/-- R80, R221: without coherence a store waits in the host's caches; a MIX that faults at its check (SP_SIZE, TV §6.1)
touches nothing, so the write-back after it puts the host's byte in memory. -/
theorem test_failed_check_keeps_the_host_byte :
    field (fun t => (t.port.mem, t.port.cache.dirty, t.faulted)) (Sys2Proof.core.run 4 { incoherent [] with
      spLen := 0
      moves := [.memStore 0x80000010 [0xAB], cmd 0x40000000 .mix, .engine, .cacheWriteBack 0x80000000 2097152] }) =
      some ([(0x80000010, 0xAB)], [], true) := by decide +kernel

/-- R80: what is invalidated is no longer stale, and the rest is. -/
theorem test_invalidate_part : field (fun t => t.port.cache.stale) (cacheInvalidate 0x80000000 8
      { incoherent [] with port :=
        { ready.port with coherent := false, cache := { dirty := [], stale := [(0x80000000, 16)] } } }) =
    some [(0x80000008, 8)] := by decide +kernel

/-- R240: a hardware reset samples HW_CAP and leaves memory. -/
theorem test_hard_reset :
    field (fun t => (t.hwCap, t.spLen, t.port.mem)) (step { ready with
      hwCapPin := false
      port := { ready.port with mem := [(5, 1)] }
      moves := [.hardReset 0 false] }) = some (false, 0, [(5, 1)]) := by decide +kernel

/-! ### Witnesses: states and operands that meet each statement's hypotheses together -/

theorem ready_descriptorOk : ready.DescriptorOk := ⟨by decide, by decide, by decide⟩

/-- The highest region of the space, at 2^64 - 2^21. -/
def highest : State := described true 0x00200000 0xFFFFFFFFFFE00000

theorem highest_descriptorOk : highest.DescriptorOk := ⟨by decide, by decide, by decide⟩

theorem ready_served : ready.RegionServed := fun _ _ => rfl
theorem ready_handedOver : ready.HandedOver := fun _ _ _ => rfl
theorem highest_handedOver : highest.HandedOver := fun _ _ _ => rfl
/-- Without coherence, a host that has written everything back has handed the region over. -/
theorem incoherent_handedOver : (incoherent []).HandedOver := fun _ _ _ => rfl
theorem highest_served : highest.RegionServed := fun _ _ => rfl
theorem ready_answered : ready.RegionAnswered := fun n hn => by rw [ready_served n hn]; decide

/-- `ready` with moves to come. -/
def moving (ms : List Move) : State := { ready with moves := ms }

/-- The executing state with moves to come. -/
def busyMoving (w : Word) (ms : List Move) : State := { latched w with moves := ms }

/-- `IllegalWordRaisesBadCmd`: each clause at a boundary: OP = 0x0A, bits 9 and 31, bit 8 with OP = 0 and 4. -/
theorem witness_IllegalWordRaisesBadCmd :
    ((busyMoving 0x0A [.engine]).moves = .engine :: [] ∧ (busyMoving 0x0A [.engine]).ph = .exec) ∧
    ((latched 0x0A).moves = [] ∧ (latched 0x0A).ph = .exec ∧
      9 < ((latched 0x0A).eng.cw.extractLsb' 0 8).toNat) ∧
    ((latched 0x80000000).ph = .exec ∧ (latched 0x80000000).eng.cw.extractLsb' 9 23 ≠ 0) ∧
    ((latched 0x200).eng.cw.extractLsb' 9 23 ≠ 0) ∧
    ((latched 0x104).ph = .exec ∧ (latched 0x104).eng.cw.extractLsb' 8 1 = 1 ∧
      (latched 0x104).eng.cw.extractLsb' 0 8 ≠ 3) := by decide

/-- `StepRunsTheDecodedCommand`: its three clauses. -/
theorem witness_StepRunsTheDecodedCommand :
    ((latched 3).moves = [] ∧ (latched 3).ph = .exec ∧ decode (latched 3).eng.cw = .ok (.keyexp 0)) ∧
    ((busyMoving 9 [.engine]).moves = .engine :: [] ∧ (busyMoving 9 [.engine]).ph = .exec ∧
      decode (busyMoving 9 [.engine]).eng.cw = .ok .run) ∧
    decode 0x103#32 = .ok (.keyexp 1) := by decide

/-- `CmdWriteIsAcceptedOrDropped`: busy, faulted, and idle without a fault. -/
theorem witness_CmdWriteIsAcceptedOrDropped :
    ((busyMoving 5 [wr32 0x40000000 0x014 0]).moves =
      wr32 (busyMoving 5 []).regBase 0x014 0 :: [] ∧ (busyMoving 5 []).ph = .exec) ∧
    (faultEntry .badCmd (moving [wr32 0x40000000 0x014 0])).faulted = true ∧
    ((moving [wr32 0x40000000 0x014 0]).moves = wr32 ready.regBase 0x014 0 :: [] ∧ ready.ph = .idle ∧
      ready.faulted = false) := by decide

theorem witness_IssueIsTwoSteps : ready.ph = .idle ∧ ready.faulted = false ∧
    (moving [cmd 0x40000000 .mix, .engine]).moves = cmd ready.regBase .mix :: .engine :: [] := by decide

/-- `BusyRegisterWritesAreDropped`: both ends of every range. -/
theorem witness_BusyRegisterWritesAreDropped :
    ∀ off ∈ [0x008, 0x018, 0x01C, 0x020, 0x100, 0x1C4, 0x240, 0x24C, 0x250, 0x25C, 0x400, 0x4C4],
      ∃ (s : State) (ms : List Move) (val : Word), s.ph = .exec ∧ s.moves = wr32 s.regBase off val :: ms ∧
        (off = 0x008 ∨ off = 0x018 ∨ off = 0x01C ∨ off = 0x020 ∨
          (off % 4 = 0 ∧ (0x100 ≤ off ∧ off ≤ 0x1C7 ∨ 0x240 ≤ off ∧ off ≤ 0x24F ∨ 0x250 ≤ off ∧ off ≤ 0x25F ∨
            0x400 ≤ off ∧ off ≤ 0x4C7))) := by
  intro off h
  exact ⟨busyMoving 5 [wr32 0x40000000 off 1], [], 1, rfl, rfl, by revert off; decide⟩

/-- `ReadOnlyAndReservedWritesAreIgnored`: both ends of every range. -/
theorem witness_ReadOnlyAndReservedWritesAreIgnored :
    ∀ off ∈ [0x000, 0x004, 0x00C, 0x010, 0x024, 0x0FC, 0x1C8, 0x23C, 0x260, 0x3FC, 0x4C8, 0xFFC],
      ∃ (s : State) (ms : List Move) (val : Word), s.moves = wr32 s.regBase off val :: ms ∧ off % 4 = 0 ∧
        (off = 0x000 ∨ off = 0x004 ∨ off = 0x00C ∨ off = 0x010 ∨ (0x024 ≤ off ∧ off ≤ 0x0FF) ∨
          (0x1C8 ≤ off ∧ off ≤ 0x23F) ∨ (0x260 ≤ off ∧ off ≤ 0x3FF) ∨ (0x4C8 ≤ off ∧ off ≤ 0xFFF)) := by
  intro off h
  exact ⟨moving [wr32 0x40000000 off 1], [], 1, rfl, by revert off; decide⟩

/-- `IdleWriteThenReadReturnsTheWord`: both ends of every range, with another offset to compare. -/
theorem witness_IdleWriteThenReadReturnsTheWord :
    ∀ off ∈ [0x018, 0x020, 0x100, 0x1C4, 0x240, 0x25C, 0x400, 0x4C4],
      ∃ (s : State) (ms : List Move) (val : Word), s.ph = .idle ∧ s.moves = wr32 s.regBase off val :: ms ∧ off % 4 = 0 ∧
        ((0x018 ≤ off ∧ off ≤ 0x020) ∨ (0x100 ≤ off ∧ off ≤ 0x1C7) ∨ (0x240 ≤ off ∧ off ≤ 0x25F) ∨
          (0x400 ≤ off ∧ off ≤ 0x4C7)) ∧ ∃ off', off' % 4 = 0 ∧ off' < 4096 ∧ off' ≠ off := by
  intro off h
  refine ⟨moving [wr32 0x40000000 off 1], [], 1, rfl, rfl, ?_, ?_, 0, ?_⟩ <;> revert off <;> decide

/-- `ByteArraysReadLittleEndian`: the last byte of each array. -/
theorem witness_ByteArraysReadLittleEndian : (3 < 4 ∧ 4 * 49 + 3 < 200) ∧ 4 * 7 + 3 < 32 ∧ 4 * 3 + 3 < 16 ∧
    4 * 39 + 3 < 160 := by decide

/-- `RegisterReadsHaveNoSideEffect`: both ends of every range. -/
theorem witness_RegisterReadsHaveNoSideEffect :
    ∀ off ∈ [0x008, 0x014, 0x030, 0x0FC, 0x1C8, 0x1FC, 0x220, 0x23C, 0x270, 0x27C, 0x320, 0x3FC, 0x4C8, 0xFFC],
      ∃ (s : State) (ms : List Move), s.moves = rd32 s.regBase off :: ms ∧ off % 4 = 0 ∧ off < 4096 ∧
        (off = 0x008 ∨ off = 0x014 ∨ (0x030 ≤ off ∧ off ≤ 0x0FF) ∨ (0x1C8 ≤ off ∧ off ≤ 0x1FF) ∨
          (0x220 ≤ off ∧ off ≤ 0x23F) ∨ (0x270 ≤ off ∧ off ≤ 0x27F) ∨ (0x320 ≤ off ∧ off ≤ 0x3FF) ∨
          (0x4C8 ≤ off ∧ off ≤ 0xFFF)) := by
  intro off h
  exact ⟨moving [rd32 0x40000000 off], [], rfl, by revert off; decide⟩

/-- `UndefinedAccessesAreRefused`: a byte at the window's start, a word at its last byte, 64 bits at its last word. -/
theorem witness_UndefinedAccessesAreRefused :
    ∀ p ∈ ([(0x000, 8), (0xFFF, 32), (0xFFC, 64), (0x001, 32)] : List (Nat × Nat)),
      (∃ (s : State) (ms : List Move), s.moves = .busRead (s.regBase + p.1) p.2 :: ms) ∧
      (∃ (s : State) (ms : List Move) (val : Word), s.moves = .busWrite (s.regBase + p.1) p.2 val :: ms) ∧
      p.1 < 4096 ∧ 0 < p.2 ∧ (p.2 ≠ 32 ∨ p.1 % 4 ≠ 0) := by
  intro p h
  exact ⟨⟨moving [.busRead (0x40000000 + p.1) p.2], [], rfl⟩,
    ⟨moving [.busWrite (0x40000000 + p.1) p.2 0], [], 0, rfl⟩, by revert p; decide⟩

/-- `StatusFaultCapFields`: a state for each code. -/
theorem witness_StatusFaultCapFields : ready.code = .noFault ∧
    ∀ c ∈ [FaultCode.badCmd, .spSize, .spAlign, .spRange, .busErr], (faultEntry c ready).code = c :=
  ⟨rfl, fun _ _ => rfl⟩

/-- `AlignIsWhatCheckRequires`: both variants, at the highest region. -/
theorem witness_AlignIsWhatCheckRequires :
    (readReg highest (regAt 0x004)).getLsbD 2 = true ∧ (readReg (fresh false) (regAt 0x004)).getLsbD 2 = false ∧
    highest.spLen = 0x00200000#32 ∧ highest.spBase + 2097152 ≤ 2 ^ 64 := by decide +kernel

/-- `DescriptorCheckComesFirst`: each clause at its boundary (TV §6.1). -/
theorem witness_DescriptorCheckComesFirst :
    Instr.mix ∈ [Instr.check, .expand, .mix, .absorb, .run] ∧
    (described true 0x00200001 0).spLen ≠ 0x00200000#32 ∧
    ((described true 0x00200000 0x10000008).spLen = 0x00200000#32 ∧
      (described true 0x00200000 0x10000008).accelBuild = true ∧
      (described true 0x00200000 0x10000008).hwCap = true ∧
      (described true 0x00200000 0x10000008).spBaseLo.toNat % 16 ≠ 0) ∧
    ((described true 0x00200000 0xFFFFFFFFFFE00010).spBaseLo.toNat % 16 = 0 ∧
      2 ^ 64 < (described true 0x00200000 0xFFFFFFFFFFE00010).spBaseHi.toNat * 2 ^ 32 +
        (described true 0x00200000 0xFFFFFFFFFFE00010).spBaseLo.toNat + 2097152) ∧
    ((described false 0x00200000 0xFFFFFFFFFFE00001).accelBuild = false ∧
      2 ^ 64 < (described false 0x00200000 0xFFFFFFFFFFE00001).spBaseHi.toNat * 2 ^ 32 +
        (described false 0x00200000 0xFFFFFFFFFFE00001).spBaseLo.toNat + 2097152) ∧
    (highest.spLen = 0x00200000#32 ∧ highest.spBaseLo.toNat % 16 = 0 ∧
      highest.spBaseHi.toNat * 2 ^ 32 + highest.spBaseLo.toNat + 2097152 = 2 ^ 64) := by decide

What is required: Reproduce word for word the material above, beginning with the line that contains "(described true 0x00200001" and ending with the line that contains "(highest.spLen = 0x00200000#32".

Exercise answer:
    (described true 0x00200001 0).spLen ≠ 0x00200000#32 ∧
    ((described true 0x00200000 0x10000008).spLen = 0x00200000#32 ∧
      (described true 0x00200000 0x10000008).accelBuild = true ∧
      (described true 0x00200000 0x10000008).hwCap = true ∧
      (described true 0x00200000 0x10000008).spBaseLo.toNat % 16 ≠ 0) ∧
    ((described true 0x00200000 0xFFFFFFFFFFE00010).spBaseLo.toNat % 16 = 0 ∧
      2 ^ 64 < (described true 0x00200000 0xFFFFFFFFFFE00010).spBaseHi.toNat * 2 ^ 32 +
        (described true 0x00200000 0xFFFFFFFFFFE00010).spBaseLo.toNat + 2097152) ∧
    ((described false 0x00200000 0xFFFFFFFFFFE00001).accelBuild = false ∧
      2 ^ 64 < (described false 0x00200000 0xFFFFFFFFFFE00001).spBaseHi.toNat * 2 ^ 32 +
        (described false 0x00200000 0xFFFFFFFFFFE00001).spBaseLo.toNat + 2097152) ∧
    (highest.spLen = 0x00200000#32 ∧ highest.spBaseLo.toNat % 16 = 0 ∧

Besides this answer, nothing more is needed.